WHAT YOU HAVE TO DO
What lines in the records below include the word "else"? Return each one.

MATERIALS PROVIDED
/-- Settles O21: each channel decodes its own operations from what the encoder packs. -/
theorem decodeOfEncode : Obligations.DecodeOfEncode := by
  intro ch i h
  cases ch with
  | encoder => exact decodeEcmd_encode h
  | decoder => exact decodeDcmd_encode h

/-- Among the bundles that spell operations, RST's alone has bit 41. -/
theorem encode_r (i : Instr) : Bundle.r (encode i) = (i == .rst) := by
  cases i <;> simp [encode]

/-! ### Bundles and ports (R63, R64) -/

/-- The encoder's bundle survives its passage through the ports where the other bundle adds no `rst`. -/
theorem decodeEcmd_ofBundles {e d : Bundle} (h : Bundle.r d = true → Bundle.r e = true) :
    decodeEcmd (Inputs.ofBundles e d).ecmd = decodeEcmd e := by
  have hr : (Bundle.r e || Bundle.r d) = Bundle.r e := by simpa using h
  rw [decode_ecmd, decodeEcmd]
  simp only [Inputs.ofBundles, hr]

/-- The decoder's bundle survives its passage through the ports where the other bundle adds no `rst`. -/
theorem decodeDcmd_ofBundles {e d : Bundle} (h : Bundle.r e = true → Bundle.r d = true) :
    decodeDcmd (Inputs.ofBundles e d).dcmd = decodeDcmd d := by
  have hr : (Bundle.r e || Bundle.r d) = Bundle.r d := by simpa using h
  rw [decode_dcmd, decodeDcmd]
  simp only [Inputs.ofBundles, hr]

/-- Settles O17: a port's field is read back from the bundle that packs it. -/
theorem bundlesPackPorts : Obligations.BundlesPackPorts := by
  intro p
  refine ⟨⟨pack_r .., pack_l .., pack_v .., pack_i .., pack_p .., pack_s ..⟩,
    ⟨pack_r .., pack_l .., pack_v .., pack_i .., pack_p .., pack_noWire .., pack_c ..⟩, ?_⟩
  simp [Inputs.ofBundles, Inputs.ecmd, Inputs.dcmd]

/-- Two operations other than RST, each on its own channel, make a well-formed line. -/
theorem Line.wf_of_ne_rst {i j : Instr} (hi : i.fits .encoder = true) (hj : j.fits .decoder = true) (hir : i ≠ .rst)
    (hjr : j ≠ .rst) : Line.wf ⟨i, j⟩ = true := by
  simp [Line.wf, Line.encoderSide, Line.decoderSide, Line.oneReset, hi, hj, hir, hjr]

/-- Settles O22: the two bundles agree on `rst`, so each survives the ports, and each side decodes from its own. -/
theorem lineRoundTrip : Obligations.LineRoundTrip := by
  intro l h
  simp only [Line.wf, Line.encoderSide, Line.decoderSide, Line.oneReset, Bool.and_eq_true, beq_iff_eq] at h
  obtain ⟨⟨he, hd⟩, hrst⟩ := h
  have hr : Bundle.r (encode l.e) = Bundle.r (encode l.d) := by rw [encode_r, encode_r, hrst]
  rw [encodeLine, decodeLine, decodeEcmd_ofBundles hr.trans, decodeDcmd_ofBundles hr.symm.trans, decodeEcmd_encode he,
    decodeDcmd_encode hd]

/-! ### Priority, and the fields without effect (R65, R66, R68) -/

/-- Settles O18: the two decoders are defined as these chains, the fields as these bits. -/
theorem decodeByPriority : Obligations.DecodeByPriority := fun _ => ⟨rfl, rfl⟩

/-- Settles O23: the eleven bundles are evaluated. -/
theorem specBundlesDecode : Obligations.SpecBundlesDecode := by
  unfold Obligations.SpecBundlesDecode
  decide

/-- The decoder channel's operation depends on bits 41:16 and 3:0 of its bundle alone: DCMD[15:4] has no wire (R64). -/
theorem decodeDcmd_congr {w u : Bundle} (hc : w.extractLsb' 0 4 = u.extractLsb' 0 4)
    (hf : w.extractLsb' 16 26 = u.extractLsb' 16 26) : decodeDcmd w = decodeDcmd u := by
  have hbit (k : Nat) (hk : k < 26) : w.getLsbD (16 + k) = u.getLsbD (16 + k) := by
    simpa [hk] using congrArg (BitVec.getLsbD · k) hf
  have hr : Bundle.r w = Bundle.r u := hbit 25 (by decide)
  have hl : Bundle.l w = Bundle.l u := hbit 24 (by decide)
  have hv : Bundle.v w = Bundle.v u := hbit 23 (by decide)
  have hfield (a n : Nat) (h : a + n ≤ 26) : w.extractLsb' (16 + a) n = u.extractLsb' (16 + a) n := by
    ext k hk
    rw [BitVec.getElem_extractLsb', BitVec.getElem_extractLsb', Nat.add_assoc]
    exact hbit (a + k) (by omega)
  have hp : Bundle.p w = Bundle.p u := hfield 0 16 (by decide)
  have hi : Bundle.i w = Bundle.i u := hfield 16 7 (by decide)
  have hc : Bundle.c w = Bundle.c u := hc
  rw [decodeDcmd, decodeDcmd, hr, hl, hv, hp, hi, hc]

section priority
variable {w : Bundle}

theorem decodeEcmd_of_rst (hr : Bundle.r w = true) : decodeEcmd w = .rst := if_pos hr

theorem decodeEcmd_of_load (hr : Bundle.r w = false) (hl : Bundle.l w = true) :
    decodeEcmd w = .lde (Bundle.p w) (Bundle.i w) := by
  simp [decodeEcmd, hr, hl]

theorem decodeEcmd_of_valid (hr : Bundle.r w = false) (hl : Bundle.l w = false) (hv : Bundle.v w = true) :
    decodeEcmd w = .enc (Bundle.s w) := by
  simp [decodeEcmd, hr, hl, hv]

theorem decodeEcmd_of_idle (hr : Bundle.r w = false) (hl : Bundle.l w = false) (hv : Bundle.v w = false) :
    decodeEcmd w = .enop := by
  simp [decodeEcmd, hr, hl, hv]

theorem decodeDcmd_of_rst (hr : Bundle.r w = true) : decodeDcmd w = .rst := if_pos hr

theorem decodeDcmd_of_load (hr : Bundle.r w = false) (hl : Bundle.l w = true) :
    decodeDcmd w = .ldd (Bundle.p w) (Bundle.i w) := by
  simp [decodeDcmd, hr, hl]

theorem decodeDcmd_of_valid (hr : Bundle.r w = false) (hl : Bundle.l w = false) (hv : Bundle.v w = true) :
    decodeDcmd w = .dec (Bundle.c w) := by
  simp [decodeDcmd, hr, hl, hv]

theorem decodeDcmd_of_idle (hr : Bundle.r w = false) (hl : Bundle.l w = false) (hv : Bundle.v w = false) :
    decodeDcmd w = .dnop := by
  simp [decodeDcmd, hr, hl, hv]

end priority

/-- Settles O20: each case of the decoding reads only the fields in use, and a step decodes the ports before it does anything else. -/
theorem ignoredFieldsHaveNoEffect : Obligations.IgnoredFieldsHaveNoEffect := by
  refine ⟨?rst, ?load, ?valid, ?idle, fun _ _ => decodeDcmd_congr, ?step⟩
  case rst =>
    intro w u hw hu
    rw [decodeEcmd_of_rst hw, decodeEcmd_of_rst hu, decodeDcmd_of_rst hw, decodeDcmd_of_rst hu]
    exact ⟨rfl, rfl⟩
  case load =>
    intro w u hwr hur hwl hul hi hp
    rw [decodeEcmd_of_load hwr hwl, decodeEcmd_of_load hur hul, decodeDcmd_of_load hwr hwl, decodeDcmd_of_load hur hul]
    exact ⟨congrArg₂ Instr.lde hp hi, congrArg₂ Instr.ldd hp hi⟩
  case valid =>
    intro w u hwr hur hwl hul hwv huv
    rw [decodeEcmd_of_valid hwr hwl hwv, decodeEcmd_of_valid hur hul huv, decodeDcmd_of_valid hwr hwl hwv,
      decodeDcmd_of_valid hur hul huv]
    exact ⟨congrArg Instr.enc, congrArg Instr.dec⟩
  case idle =>
    intro w u hwr hur hwl hul hwv huv
    rw [decodeEcmd_of_idle hwr hwl hwv, decodeEcmd_of_idle hur hul huv, decodeDcmd_of_idle hwr hwl hwv,
      decodeDcmd_of_idle hur hul huv]
    exact ⟨rfl, rfl⟩
  case step =>
    intro s p q h
    exact congrArg (fun l => Machine.runLine l s.advance) h

/-! ### The opcode table (R69) -/

/-- The mnemonic of the encoder channel's operation, from the three request bits. -/
theorem mnemonic_decodeEcmd (w : Bundle) : (decodeEcmd w).mnemonic =
    if Bundle.r w then "RST" else if Bundle.l w then "LDE" else if Bundle.v w then "ENC" else "ENOP" := by
  unfold decodeEcmd
  split_ifs <;> rfl

/-- The mnemonic of the decoder channel's operation, from the three request bits. -/
theorem mnemonic_decodeDcmd (w : Bundle) : (decodeDcmd w).mnemonic =
    if Bundle.r w then "RST" else if Bundle.l w then "LDD" else if Bundle.v w then "DEC" else "DNOP" := by
  unfold decodeDcmd
  split_ifs <;> rfl
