/-- A COMMIT cell by field. A count above 16, which R142 discards, reads the 16 entries there is room for. -/
def readCommit (c : CellBytes) : CommitCell :=
  { epoch := cellEpoch c
    originId := byteAt c 4
    format := { spans := (byteAt c 5).toNat, height := numAt c 6, rate := (byteAt c 8).toNat }
    modeCode := (byteAt c 9).toNat
    backdrop := colourAt c 10
    backdropCover := (byteAt c 13).toNat
    count := (byteAt c 14).toNat
    entries := readRosterEntries (min (byteAt c 14).toNat 16) (c.drop 15) }

/-- The frame number of a FRAME, MERGE or RESULT cell. -/
def cellFrame (c : CellBytes) : Half := halfAt c 4

/-- The line of a MERGE or RESULT cell. -/
def cellLine (c : CellBytes) : Nat := numAt c 6

/-- The span of a MERGE or RESULT cell. -/
def cellSpan (c : CellBytes) : Nat := (byteAt c 8).toNat

def frameCell (epoch : Byte) (frame : Half) : CellBytes := cellOf kindFrame epoch (halfBytes frame)

def MergeCell.bytes (m : MergeCell) : CellBytes :=
  cellOf kindMerge m.epoch (halfBytes m.frame ++ numBytes m.line ++ [byteOf m.span] ++ pairsBytes m.pairs)

def readMerge (c : CellBytes) : MergeCell :=
  { epoch := cellEpoch c, frame := cellFrame c, line := cellLine c, span := cellSpan c
    pairs := readPairs 32 (c.drop 9) }

/-- A MERGE cell with its 32 pairs replaced and every other byte as it arrived (R69). -/
def withPairs (c : CellBytes) (ps : List Pair) : CellBytes := splice c 9 (pairsBytes ps)

def resultCell (epoch : Byte) (d : ResultData) : CellBytes :=
  cellOf kindResult epoch
    (halfBytes d.frame ++ numBytes d.line ++ [byteOf d.span, flagBit 0 d.lost] ++ coloursBytes d.colours)

def readResult (c : CellBytes) : ResultData :=
  { frame := cellFrame c, line := cellLine c, span := cellSpan c, lost := (byteAt c 9).getLsbD 0
    colours := readColours 32 (c.drop 10) }

def haltCellOf (h : HaltRecord) : CellBytes := cellOf kindHalt h.epoch [h.reporter, h.cause.code]

/-- The halt record a HALT cell carries; none when its form is not good (R154): a cause code that names no cause, or a
reporter ID of 0 or above 63. -/
def readHalt (c : CellBytes) : Option HaltRecord :=
  match haltCauseOf (byteAt c 5) with
  | none => none
  | some cause =>
    if byteAt c 4 = 0 ∨ 63 < (byteAt c 4).toNat then none
    else some { cause := cause, reporter := byteAt c 4, epoch := cellEpoch c }

/-! ## Counters shared by bulletins and trailers -/

def OriginCounters.bytes : Option OriginCounters → List Byte
  | none => [0, 0, 0, 0, 0, 0]
  | some o => halfBytes o.byOrder ++ halfBytes o.byTime ++ halfBytes o.skipped

def lastHaltBytes : Option HaltRecord → List Byte
  | none => [0, 0, 0]
  | some h => [h.cause.code, h.reporter, h.epoch]

def captureBytes : Option Capture → List Byte
  | none => [0, 0, 0, 0, 0]
  | some c => [c.expected, c.actual, byteOf c.position] ++ halfBytes (c.frame.getD 0)

def captureHasFrame : Option Capture → Bool
  | none => false
  | some c => c.frame.isSome

def coversBytes (f : Four Nat) : List Byte := f.toList.map byteOf

/-- The silent-member list: bit n set when position n is silent (Table 12-4). -/
def silentMask (l : List Nat) : Half := l.foldl (fun m n => m ||| BitVec.twoPow 16 n) 0

/-- Cell bytes 4 to 39 of a BULLETIN (Table 12-4). -/
def Bulletin.bytes (b : Bulletin) : List Byte :=
  let k := b.counters
  [ b.sender, byteOf b.position, b.role.code,
    flagBit 0 k.origin.isSome ||| flagBit 1 k.lastHalt.isSome ||| flagBit 2 k.capture.isSome |||
      flagBit 3 (captureHasFrame k.capture) ] ++
  halfBytes b.frame ++ [k.cellErrors, k.probeErrors] ++ halfBytes k.missed ++ halfBytes k.refused ++
  [k.lastReason.code] ++ halfBytes k.tapDrops ++ [byteOf k.activeLayers] ++ coversBytes k.covers ++
  halfBytes (silentMask b.silent) ++ OriginCounters.bytes k.origin ++ lastHaltBytes k.lastHalt ++
  captureBytes k.capture

def bulletinCell (epoch : Byte) (b : Bulletin) : CellBytes := cellOf kindBulletin epoch b.bytes

/-- The bulletin fields of a BULLETIN cell, cell bytes 4 to 39. -/
def bulletinFields (c : CellBytes) : List Byte := (c.drop 4).take 36

/-- The sender ID of a BULLETIN cell. -/
def bulletinSender (c : CellBytes) : Byte := byteAt c 4

/-- The roster position of a BULLETIN cell. -/
def bulletinPosition (c : CellBytes) : Nat := (byteAt c 5).toNat

/-- The frame number of a BULLETIN cell. -/
def bulletinFrame (c : CellBytes) : Half := halfAt c 8
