-- ==== Sys2Proof/Machine/LineStores.lean ====
section
/-! DEFINITION. The line stores and cues (chapter 3): line-begun and line-ended events, reads and underruns, releases
and the cue queue. -/
namespace Sys2Proof.Machine

/-- How many slots of a store satisfy `p` and have never been read: what a release of them counts as UNUSED. -/
def unreadOf (p : Slot → Bool) (store : List Slot) : Nat := (store.filter (fun l => p l && !l.read)).length

/-- A store without the slots that satisfy `p`. -/
def releaseOf (p : Slot → Bool) (store : List Slot) : List Slot := store.filter (fun l => !p l)

/-- Release from each store the slots that satisfy `p`, each unread one counting one UNUSED refusal (R49, R51, R52). -/
def State.release (s : State) (p : Slot → Bool) : State :=
  (s.setSource { s.source with stores := s.source.stores.map (releaseOf p) }).refuse .unused
    (unreadOf p s.source.stores.e0 + unreadOf p s.source.stores.e1 + unreadOf p s.source.stores.e2 +
      unreadOf p s.source.stores.e3)

/-- The line-begun event for line `y` (R49). -/
def State.lineBegun (s : State) (y : Nat) : State :=
  (s.setSource { s.source with mergeLine := some y }).release (fun l => decide (l.line < y))

/-- The line-ended event for line `y` (R51). -/
def State.lineEnded (s : State) (y : Nat) : State := s.release (fun l => l.line == y)

/-- A cue joins the tail of the cue queue, or is discarded while 8 are in it (R57). -/
def State.issueCue (s : State) (line : Nat) : State :=
  if s.source.cues.length < 8 then
    s.setSource
      { s.source with cues := s.source.cues ++ [{ frame := s.merge.lastTaken.getD 0, line := line }] }
  else s

/-- The cue of a line start: for line y + lead, while that lies within the picture (R58). -/
def State.lineStartCue (s : State) (y : Nat) : State :=
  if y + s.lead < s.format.height then s.issueCue (y + s.lead) else s

/-- The first cues of a frame: lines 0 to lead - 1 (R58). -/
def State.frameCues (s : State) : State := (List.range s.lead).foldl State.issueCue s

/-- The source port at a FRAME mark (R52). -/
def State.sourceAtMark (s : State) : State :=
  let s1 := s.release (fun _ => true)
  (s1.setSource { s1.source with mergeLine := none, lastMissed := Four.all none }).frameCues

/-- The underrun event for a layer and line (R55). -/
def State.underrun (s : State) (i : Fin 4) (y : Nat) : State :=
  if s.source.lastMissed.get i = some y then s
  else
    s.setSource
      { s.source with lastMissed := s.source.lastMissed.set i (some y), missed := satInc s.source.missed }

/-- The read flag of the slot for line `y` is set (R50). -/
def markRead (y : Nat) (store : List Slot) : List Slot :=
  store.map (fun l => if l.line = y then { l with read := true } else l)

/-- A layer takes part at some position of a span (R5). -/
def ActiveEntry.takesPartInSpan (a : ActiveEntry) (span y : Nat) : Bool :=
  (List.range 32).any (fun i => a.takesPart (32 * span + i) y)

/-- What the merge of one cell does to a layer's store (R50): where the layer takes part at some position, its slot for
the line is read, or an underrun is handed. One read or underrun stands for those of all the positions (log 16). -/
def State.readStore (s : State) (span y : Nat) (i : Fin 4) : State :=
  if (s.layers.active.get i).takesPartInSpan span y then
    match findSlot (s.source.stores.get i) y with
    | some _ =>
      s.setSource
        { s.source with stores := s.source.stores.set i (markRead y (s.source.stores.get i)) }
    | none => s.underrun i y
  else s

/-- The reads of one merged cell, layer by layer. -/
def State.readStores (s : State) (span y : Nat) : State :=
  (((s.readStore span y 0).readStore span y 1).readStore span y 2).readStore span y 3

/-- The pairs of a cell of line `y` and span `span` after this station's candidates (R9). -/
def State.mergedPairs (s : State) (span y : Nat) (ps : List Pair) : List Pair :=
  mergeFrom s.stationId s.layers.active s.source.stores y (32 * span) ps

/-- Whether the head cue has begun to leave when a halt is entered (R57): it has where that is known already, it has not
where no cue is queued, and else it is a free choice (log 8). -/
def State.cueBegunAtHalt (s : State) : Bool × State :=
  match s.source.cues, s.source.cueBegun with
  | [], _ => (false, s)
  | _ :: _, true => (true, s)
  | _ :: _, false => s.freeChoice

/-- The source port at halt entry (R61, R57): stores emptied uncounted, current merge line and last missed lines none,
unsent cues discarded. A cue that has begun to leave stays at the head, known to have begun, until it has left. -/
def State.sourceAtHalt (s : State) : State :=
  let (begun, s1) := s.cueBegunAtHalt
  s1.setSource
    { s1.source with
      stores := Four.all [], mergeLine := none, lastMissed := Four.all none,
      cues := if begun then s1.source.cues.take 1 else [], cueBegun := begun }

end Sys2Proof.Machine
end

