@[simp] theorem State.setPending_now (s : State) (v : List Instr) : (s.setPending v).now = s.now := rfl
@[simp] theorem State.setPending_inReset (s : State) (v : List Instr) : (s.setPending v).inReset = s.inReset := rfl
@[simp] theorem State.setPending_serial (s : State) (v : List Instr) : (s.setPending v).serial = s.serial := rfl
@[simp] theorem State.setPending_loader (s : State) (v : List Instr) : (s.setPending v).loader = s.loader := rfl
@[simp] theorem State.setPending_rx (s : State) (v : List Instr) : (s.setPending v).rx = s.rx := rfl
@[simp] theorem State.setPending_checker (s : State) (v : List Instr) : (s.setPending v).checker = s.checker := rfl
@[simp] theorem State.setPending_filter (s : State) (v : List Instr) : (s.setPending v).filter = s.filter := rfl
@[simp] theorem State.setPending_ring (s : State) (v : List Instr) : (s.setPending v).ring = s.ring := rfl
@[simp] theorem State.setPending_layers (s : State) (v : List Instr) : (s.setPending v).layers = s.layers := rfl
@[simp] theorem State.setPending_source (s : State) (v : List Instr) : (s.setPending v).source = s.source := rfl
@[simp] theorem State.setPending_merge (s : State) (v : List Instr) : (s.setPending v).merge = s.merge := rfl
@[simp] theorem State.setPending_origin (s : State) (v : List Instr) : (s.setPending v).origin = s.origin := rfl
@[simp] theorem State.setPending_tx (s : State) (v : List Instr) : (s.setPending v).tx = s.tx := rfl
@[simp] theorem State.setPending_tap (s : State) (v : List Instr) : (s.setPending v).tap = s.tap := rfl
@[simp] theorem State.setPending_bulletin (s : State) (v : List Instr) : (s.setPending v).bulletin = s.bulletin := rfl
@[simp] theorem State.setPending_pins (s : State) (v : List Instr) : (s.setPending v).pins = s.pins := rfl
@[simp] theorem State.setPending_freeCount (s : State) (v : List Instr) : (s.setPending v).freeCount = s.freeCount := rfl
@[simp] theorem State.setPending_pending (s : State) (v : List Instr) : (s.setPending v).pending = v := rfl

end Sys2Proof.Machine
end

EXERCISE ANSWER
/-- Settles O20: each case of the decoding reads only the fields in use, and a step decodes the ports before it does anything else. -/
    if Bundle.r w then "RST" else if Bundle.l w then "LDE" else if Bundle.v w then "ENC" else "ENOP" := by
    if Bundle.r w then "RST" else if Bundle.l w then "LDD" else if Bundle.v w then "DEC" else "DNOP" := by
    else some { cause := cause, reporter := byteAt c 4, epoch := cellEpoch c }
  else s
  if y + s.lead < s.format.height then s.issueCue (y + s.lead) else s
  else
  store.map (fun l => if l.line = y then { l with read := true } else l)
  else s
where no cue is queued, and else it is a free choice (log 8). -/
      cues := if begun then s1.source.cues.take 1 else [], cueBegun := begun }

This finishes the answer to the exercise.